Each line of the data below from the one holding "message (R419). -/" to the one holding "let s := s.setCapture", inclusive, is to be reproduced exactly; no other line belongs in the answer.

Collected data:
+ + +

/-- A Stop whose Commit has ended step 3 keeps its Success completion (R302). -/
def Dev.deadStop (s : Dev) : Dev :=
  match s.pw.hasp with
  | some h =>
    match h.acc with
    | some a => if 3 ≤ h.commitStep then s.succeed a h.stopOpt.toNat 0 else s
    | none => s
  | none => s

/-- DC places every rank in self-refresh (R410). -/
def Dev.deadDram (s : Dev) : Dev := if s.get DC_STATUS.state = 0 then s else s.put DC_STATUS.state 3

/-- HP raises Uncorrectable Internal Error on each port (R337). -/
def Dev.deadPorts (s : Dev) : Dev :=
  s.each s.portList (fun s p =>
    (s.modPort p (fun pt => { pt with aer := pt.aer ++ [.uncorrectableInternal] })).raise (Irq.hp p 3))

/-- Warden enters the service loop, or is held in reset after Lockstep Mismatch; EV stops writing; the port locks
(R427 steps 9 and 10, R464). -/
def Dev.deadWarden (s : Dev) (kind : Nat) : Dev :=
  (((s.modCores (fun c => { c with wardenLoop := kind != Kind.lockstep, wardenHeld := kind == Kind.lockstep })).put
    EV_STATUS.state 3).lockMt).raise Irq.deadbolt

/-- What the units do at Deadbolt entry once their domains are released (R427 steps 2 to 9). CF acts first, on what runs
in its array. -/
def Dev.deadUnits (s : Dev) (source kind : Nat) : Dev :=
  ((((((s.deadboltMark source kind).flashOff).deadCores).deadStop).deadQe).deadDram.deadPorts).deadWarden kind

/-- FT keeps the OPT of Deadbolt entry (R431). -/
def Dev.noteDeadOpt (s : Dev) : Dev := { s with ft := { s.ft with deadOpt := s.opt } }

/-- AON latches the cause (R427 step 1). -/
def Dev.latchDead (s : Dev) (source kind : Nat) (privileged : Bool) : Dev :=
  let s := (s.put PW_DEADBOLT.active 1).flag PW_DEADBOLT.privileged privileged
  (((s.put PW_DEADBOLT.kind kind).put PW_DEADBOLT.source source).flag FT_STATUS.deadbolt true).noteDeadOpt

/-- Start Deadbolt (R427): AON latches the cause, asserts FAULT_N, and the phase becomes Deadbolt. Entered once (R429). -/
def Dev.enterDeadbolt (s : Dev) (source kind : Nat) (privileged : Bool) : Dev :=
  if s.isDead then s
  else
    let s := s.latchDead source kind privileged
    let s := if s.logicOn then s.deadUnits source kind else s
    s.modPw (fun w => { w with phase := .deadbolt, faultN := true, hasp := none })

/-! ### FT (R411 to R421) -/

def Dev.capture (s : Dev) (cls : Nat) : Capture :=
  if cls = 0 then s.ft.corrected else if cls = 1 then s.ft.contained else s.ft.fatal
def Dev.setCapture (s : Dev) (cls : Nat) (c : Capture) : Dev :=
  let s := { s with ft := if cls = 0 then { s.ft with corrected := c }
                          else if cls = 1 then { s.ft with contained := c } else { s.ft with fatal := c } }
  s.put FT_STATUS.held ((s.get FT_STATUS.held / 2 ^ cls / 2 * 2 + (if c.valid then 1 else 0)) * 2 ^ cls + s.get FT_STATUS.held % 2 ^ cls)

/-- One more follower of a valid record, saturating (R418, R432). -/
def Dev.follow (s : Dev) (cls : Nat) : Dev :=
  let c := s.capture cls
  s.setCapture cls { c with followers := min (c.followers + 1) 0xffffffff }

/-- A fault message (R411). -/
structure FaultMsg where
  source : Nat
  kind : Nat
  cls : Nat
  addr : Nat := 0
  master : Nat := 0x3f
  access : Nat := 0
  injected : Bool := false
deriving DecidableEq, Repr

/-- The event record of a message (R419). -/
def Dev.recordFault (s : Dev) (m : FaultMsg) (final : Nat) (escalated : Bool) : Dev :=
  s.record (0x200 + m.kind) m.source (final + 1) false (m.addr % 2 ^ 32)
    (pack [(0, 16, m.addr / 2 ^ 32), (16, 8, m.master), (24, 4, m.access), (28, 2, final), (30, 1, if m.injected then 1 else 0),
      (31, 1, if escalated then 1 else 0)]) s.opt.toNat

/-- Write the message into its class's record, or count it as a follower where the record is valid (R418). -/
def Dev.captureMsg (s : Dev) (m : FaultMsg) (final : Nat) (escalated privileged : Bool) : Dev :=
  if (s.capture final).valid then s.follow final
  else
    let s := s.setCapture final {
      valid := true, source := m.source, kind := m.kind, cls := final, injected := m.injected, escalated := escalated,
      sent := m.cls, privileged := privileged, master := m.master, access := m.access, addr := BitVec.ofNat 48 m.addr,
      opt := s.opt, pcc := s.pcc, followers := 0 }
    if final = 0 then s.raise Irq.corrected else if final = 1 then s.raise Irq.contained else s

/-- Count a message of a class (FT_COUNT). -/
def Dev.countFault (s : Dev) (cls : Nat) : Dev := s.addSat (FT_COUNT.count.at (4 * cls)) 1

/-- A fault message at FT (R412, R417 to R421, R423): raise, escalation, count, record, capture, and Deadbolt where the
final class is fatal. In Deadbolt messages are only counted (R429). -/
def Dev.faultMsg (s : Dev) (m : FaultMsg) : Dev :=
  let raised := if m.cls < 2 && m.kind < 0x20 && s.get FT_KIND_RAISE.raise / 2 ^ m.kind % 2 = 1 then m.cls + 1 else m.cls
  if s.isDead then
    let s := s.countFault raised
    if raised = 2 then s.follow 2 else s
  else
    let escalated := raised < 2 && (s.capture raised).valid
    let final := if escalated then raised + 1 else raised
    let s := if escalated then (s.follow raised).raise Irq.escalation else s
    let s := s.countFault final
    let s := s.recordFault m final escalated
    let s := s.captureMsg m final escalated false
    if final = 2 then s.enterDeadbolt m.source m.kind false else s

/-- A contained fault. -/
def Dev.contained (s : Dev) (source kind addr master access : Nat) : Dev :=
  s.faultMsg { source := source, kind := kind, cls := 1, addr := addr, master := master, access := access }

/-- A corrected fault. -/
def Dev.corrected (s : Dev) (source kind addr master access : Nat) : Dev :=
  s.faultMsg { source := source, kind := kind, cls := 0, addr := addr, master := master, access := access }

+ + +

Answer space:
/-- The event record of a message (R419). -/
def Dev.recordFault (s : Dev) (m : FaultMsg) (final : Nat) (escalated : Bool) : Dev :=
  s.record (0x200 + m.kind) m.source (final + 1) false (m.addr % 2 ^ 32)
    (pack [(0, 16, m.addr / 2 ^ 32), (16, 8, m.master), (24, 4, m.access), (28, 2, final), (30, 1, if m.injected then 1 else 0),
      (31, 1, if escalated then 1 else 0)]) s.opt.toNat

/-- Write the message into its class's record, or count it as a follower where the record is valid (R418). -/
def Dev.captureMsg (s : Dev) (m : FaultMsg) (final : Nat) (escalated privileged : Bool) : Dev :=
  if (s.capture final).valid then s.follow final
  else
    let s := s.setCapture final {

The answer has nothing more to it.